Friday, October 5, 2012

Thank you Jennifer Livingston





Few topics lend themselves to a "Lighten Up" theme as obviously as weight.  Body weight.  That thing we all measure on a little square box - otherwise known as the bathroom scale.  While some people profess to have not a single care about body image and express no concerns or anxieties about what or how they eat, what they weigh, or how their jeans fit, the reality is, for a lot of us, body weight and body image are heavy issues, and it doesn't help that we live in a world that prioritizes physical appearance over physical (and mental) health and wellness.

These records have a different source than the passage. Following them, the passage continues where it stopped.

/-- A lane at an offset of STATUS-READ's data (12.4.3). -/
def LaneAt (d : List Byte) (off : Nat) (l : Lane) : Prop :=
  FieldAt d off 1 (conditionCode l.state) ∧ FieldAt d (off + 1) 1 l.peerRun ∧
  FieldAt d (off + 2) 1 ((l.peerReport.map fun r => conditionCode r.1).getD 0xFF) ∧ TimeAt d (off + 3) (l.peerReport.map (·.2)) ∧
  FieldAt d (off + 11) 1 (match l.loopMode with
    | .none => 0
    | .line => 1
    | .cipher => 2) ∧
  FieldAt d (off + 12) 1 (loopCode l.loopField) ∧ FieldAt d (off + 13) 1 l.autoAccept.toNat ∧ FieldAt d (off + 14) 1 l.persistence ∧
  FieldAt d (off + 15) 1 ((l.loopRun.map fun r => loopCode r.1).getD 0) ∧ TimeAt d (off + 16) (l.loopRun.map (·.2)) ∧
  FieldAt d (off + 24) 1 l.genOn.toNat ∧ FieldAt d (off + 25) 4 l.rate ∧ FieldAt d (off + 29) 2 l.innerLen ∧
  FieldAt d (off + 31) 1 l.locked.toNat ∧ FieldAt d (off + 32) 1 l.goodRun ∧ FieldAt d (off + 33) 1 (l.judged.count false)

/-! ### Conditions that every step keeps -/

/-- The slot is LIVE or EXHAUSTED (R93). -/
def inService (o : OutSlot) : Prop := o.state = .live ∨ o.state = .exhausted

/-- Every slot of the record is EMPTY. -/
def SlotsEmpty (ch : Channel) : Prop := ∀ x, (ch.outSlot x).state = .empty ∧ (ch.inSlot x).state = .empty

/-- At most one outbound slot is LIVE or EXHAUSTED (R94), at most one inbound slot is CURRENT and a slot is FADING only beside a CURRENT one (R102),
and two inbound slots that are not EMPTY hold different epochs (R28). -/
def RolloverOk (ch : Channel) : Prop :=
  ¬ (inService ch.outA ∧ inService ch.outB) ∧ ¬ (ch.inA.state = .current ∧ ch.inB.state = .current) ∧
  (∀ x, (ch.inSlot x).state = .fading → (ch.inSlot x.other).state = .current) ∧
  (ch.inA.state ≠ .empty → ch.inB.state ≠ .empty → ch.inA.epoch ≠ ch.inB.epoch)

/-- The rollover condition of every channel; channel 0 waits without keys while the part is BLOCKED or ZEROIZE_N is low (R169, R175). -/
def RolloverInv (s : State) : Prop :=
  (∀ c, RolloverOk (s.chan c)) ∧ (blocked s = true ∨ s.pins.zeroizeHigh = false → SlotsEmpty (s.chan 0))

/-- A window's marks are ascending without repeats and lie within top − W + 1..top (R22, R81). -/
def WindowOk (w : Nat) (i : InSlot) : Prop := i.marks.Pairwise (· < ·) ∧ ∀ m ∈ i.marks, m ≤ i.top ∧ i.top < m + w

/-- The slots of a record: an EMPTY slot holds nothing (R24), a CLOSED channel has no inbound key (R18), every window is in order (R81). -/
def SlotsOk (ch : Channel) : Prop :=
  (∀ x, (ch.outSlot x).state = .empty → OutCleared (ch.outSlot x)) ∧ (∀ x, (ch.inSlot x).state = .empty → InCleared (ch.inSlot x)) ∧
  (ch.isOpen = false → ∀ x, (ch.inSlot x).state = .empty) ∧ ∀ x, WindowOk ch.config.window (ch.inSlot x)

/-- Every record's slots are in order; channel 0 is OPEN (R17). -/
def SlotsInv (s : State) : Prop := (s.chan 0).isOpen = true ∧ ∀ c, SlotsOk (s.chan c)

/-- Every buffer and queue is within its capacity (R107, R116, R123, R143, R157). -/
def CapacityInv (s : State) : Prop :=
  (∀ n, totalBytes ((s.port n).buffer.map (·.bytes)) ≤ 524288 ∧ totalBytes ((s.port n).queue.map (·.bytes)) ≤ 131072) ∧
  (∀ k, totalBytes (s.lane k).returnQueue ≤ 16384 ∧ (s.lane k).control.length ≤ 4 ∧
    ((s.lane k).control.filter (fun f => f.kind == .beacon)).length ≤ 1) ∧
  s.agent.queue.length ≤ 8

end Sys2Proof.Safety
end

When the video of Wisconsin new anchor Jennifer Livingston went viral this week, the collective reaction seemed to be one of praise and gratitude. Yet a few days later, it became clear that there were just as many negative feelings about Ms. Livingston's response as there were positive ones.  After a viewer sent Ms. Livingston an email in which he referred to her as "fat" and "obese" and "a poor role model" -- an assessment he based purely on her physical appearance, with no regard to her profession or her status as a mother, wife, and professional --  Ms. Livingston used her on-air access to the public audience to respond to what she defined (and correctly so) as bullying.  And, more specifically, cyberbullying. On a personal level, I was grateful that she turned a discriminatory and disparaging email into a lesson - for her own young daughters, and for anyone who was watching.  And hopefully listening.  Ms. Livingston herself was the first to admit that though she is overweight, and that on a doctor's chart she would likely even fall into the "obese" category, this unsolicited email did nothing but state the obvious and seemed motivated by nothing more than an intent to harass and harm.  

Yet her response to it all was inspiring.  Rather than stay self-focused, she turned this moment into an opportunity to remind us all that October in the United States is both National Anti-Bullying Awareness Month and National Cyber Security Awareness Month. Finally, it seemed that someone - and a strong, articulate woman, at that  - was standing up not only to bullying, but to weight discrimination which, as someone recently pointed out to me, "is the last acceptable bigotry."  I would even argue that if "Fatism" isn't yet an accepted (though certainly not acceptable!) term, it should be.  Because it exists in ways that oppress and victimize millions of people every year, regardless of the numbers on their bathtoom scales or sewn into their clothing tags.  Fatism is at the root of many forms of violence and abuse, and even employers have admitted to hiring thin people more often than their overweight counterparts. What's more, shows like The Biggest Loser, while they seem well-intentioned, are so poorly titled, as if word play could somehow erase that deeply engrained societal message that fat = loser. And I don't buy arguments about "taking the word back to make it less damaging."  The day Oprah tried to do that with the word "Bitch" I vowed to never watch her show again. In the same way,  I believe that the word "loser" is always negative, no matter how much money you attach to the biggest loser of all at the end of the season.

Yet with all this talk about weight and speaking up and bullying and fighting the bully, I think the most disappointing thing to come out of this story has been the criticism of other media outlets and countless viewers who believe that Ms. Livingston blew this man's email out of proportion, misused her position as a public figure, and/or is simply in denial about the reality of her size.  When I hear comments like this, I often wonder if I am even watching and reading the same versions of things that other people appear to be referencing.  But clearly, we are all reading the same page, we just don't happen to all be on the same page
.

But here's the deal:  This woman is in a position of power.  And yes, she used that position to shed light on a serious issue that is neither about her nor about "fat" per se.  It is as much about the destructive power of words as it is about their empowerment. It is also about the fact that we live in a world often dictated by fears - some of which we can't even identify or define.  We are just fearful, on a global scale, of anything we do no understand or anything that feels personally threatening, either because it is so different from our own lives, or because it is too close for comfort and is forcing us to confront what we judge in ourselves.

But my ultimate question is this:  How many people, when given the chance, use their access and their power to speak about issues - whether or not they, themselves, are directly impacted - and how many of them choose the politically safe, non-boat-ricking alternative of silence and complacency instead?

So my only response to Ms. Livingston, after all this, is a very simple "Thank you."